= MotorCities National Heritage Area =

United States National Heritage Area in Michigan

MotorCities National Heritage Area or Motor Cities National Heritage Area is a federally designated National Heritage Area that commemorates and promotes the automobile industry in Metro Detroit, with portions of 16 counties in southern Michigan, United States.

The scope of the heritage area includes sites and events relating to the motor industry as well as the industry's impact on labor, society and the environment. The heritage area comprises more than 1200 automotive-related sites, including the Henry Ford Museum, Fair Lane, various Ford plants, the Automotive Hall of Fame, the Sloan Museum, and the Arab American National Museum.
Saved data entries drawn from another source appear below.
-- ==== Sys2Proof/Machine/Ops.lean ====
section
/-! DEFINITION. The shared operations on the state: arithmetic of the timebase and of loop positions, ordering of lists, access
to carousels, windows, links and slots, the notice queue, the transmitter, the request in progress, and the idle tick. -/

namespace Sys2Proof.Machine

/-! ### Arithmetic (00_scope.md, "Units and notation") -/

/-- A length in ms as a distance on the timebase. -/
def ms (n : Nat) : Time := BitVec.ofNat 32 n

/-- A timer has expired when (now − expiry) mod 4,294,967,296 is below 2,147,483,648 (00_scope.md, "Time"). -/
def expired (now expiry : Time) : Bool := decide ((now - expiry).toNat < 2147483648)

/-- Time left to an expiry, 0 once it has passed. -/
def timeLeft (now expiry : Time) : Nat := if expired now expiry then 0 else (expiry - now).toNat

/-- (a − b) mod n, from 0 to n − 1 also when b is the larger (00_scope.md, "mod"). -/
def modSub (a b n : Nat) : Nat := (a + n - b % n) % n

/-- `x` taken as the nearer end of the range `lo` to `hi` when it lies outside (section 10.3). -/
def clamp (lo hi x : Nat) : Nat := if x < lo then lo else if hi < x then hi else x

/-- A count that has reached `last` holds there (R57). -/
def countUp (last x : Nat) : Nat := if x < last then x + 1 else x

/-! ### Lists -/

/-- Insertion before the first element that `x` precedes. -/
def insertBy {α : Type} (before : α → α → Bool) (x : α) : List α → List α
  | [] => [x]
  | y :: ys => if before x y then x :: y :: ys else y :: insertBy before x ys

/-- The elements in the order `before`, equal ones in the order they stood. -/
def sortBy {α : Type} (before : α → α → Bool) (xs : List α) : List α :=
  xs.foldl (fun acc x => insertBy before x acc) []

/-- The first element that no other precedes. -/
def leastBy {α : Type} (before : α → α → Bool) : List α → Option α
  | [] => none
  | x :: xs => some (xs.foldl (fun best y => if before y best then y else best) x)

/-- Order of pairs by the first part, then the second. -/
def lexPair (a b : Nat × Nat) : Bool := decide (a.1 < b.1) || (decide (a.1 = b.1) && decide (a.2 < b.2))

/-- Order of triples by their parts from the first. -/
def lexTriple (a b : Nat × Nat × Nat) : Bool :=
  decide (a.1 < b.1) || (decide (a.1 = b.1) && lexPair a.2 b.2)

/-- Lowest number from `i` among `n` that is not in the list. -/
def lowestFree (taken : List Nat) : Nat → Nat → Nat
  | 0, i => i
  | n + 1, i => if taken.contains i then lowestFree taken n (i + 1) else i

/-- The list with element `i` changed by `f`. -/
def modifyAt {α : Type} (f : α → α) (i : Nat) (xs : List α) : List α :=
  match xs[i]? with
  | some x => xs.set i (f x)
  | none => xs

/-! ### The timebase -/

/-- A LIVE result returns to PASS 100 ms after the last error (R180). -/
def TestRecord.atTime (now : Time) (t : TestRecord) : TestRecord :=
  match t.failUntil with
  | some e => if expired now e then { t with result := .pass, failUntil := none } else t
  | none => t

/-- The part with its timebase at `now`: the one thing that time alone changes is the result of a LIVE test (R180). -/
def State.atTime (now : Time) (s : State) : State :=
  { s with now := now, links := s.links.map fun l => { l with test := l.test.map (TestRecord.atTime now) } }

/-- The time an expiry event happens at: the expiry, or now if that has passed (notes/assumptions/3). -/
def State.reachTime (expiry : Time) (s : State) : State :=
  if expired s.now expiry then s else s.atTime expiry

/-- One ms of the timebase: what `step` does when no command waits (notes/assumptions/4). -/
def State.tick (s : State) : State := s.atTime (s.now + 1#32)

/-! ### Carousels, windows, links -/

/-- Carousel `k` if it is configured. -/
def State.carousel? (s : State) (k : Nat) : Option Carousel := s.carousels.getD k none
Counties within the national heritage area include Saginaw, Clinton, Shiawassee, Genesee, Macomb, Oakland, Livingston, Ingham, Eaton, Kalamazoo, Calhoun, Jackson, Washtenaw, Wayne, Monroe, and Lenawee counties. These counties comprise the Detroit metropolitan area, as well as Saginaw, Flint, Lansing, Ann Arbor, Battle Creek, Jackson, and Kalamazoo.

The MotorCities National Heritage Area was established on November 6, 1998, as the Automobile National Heritage Area. The name was later changed to MotorCities National Heritage Area.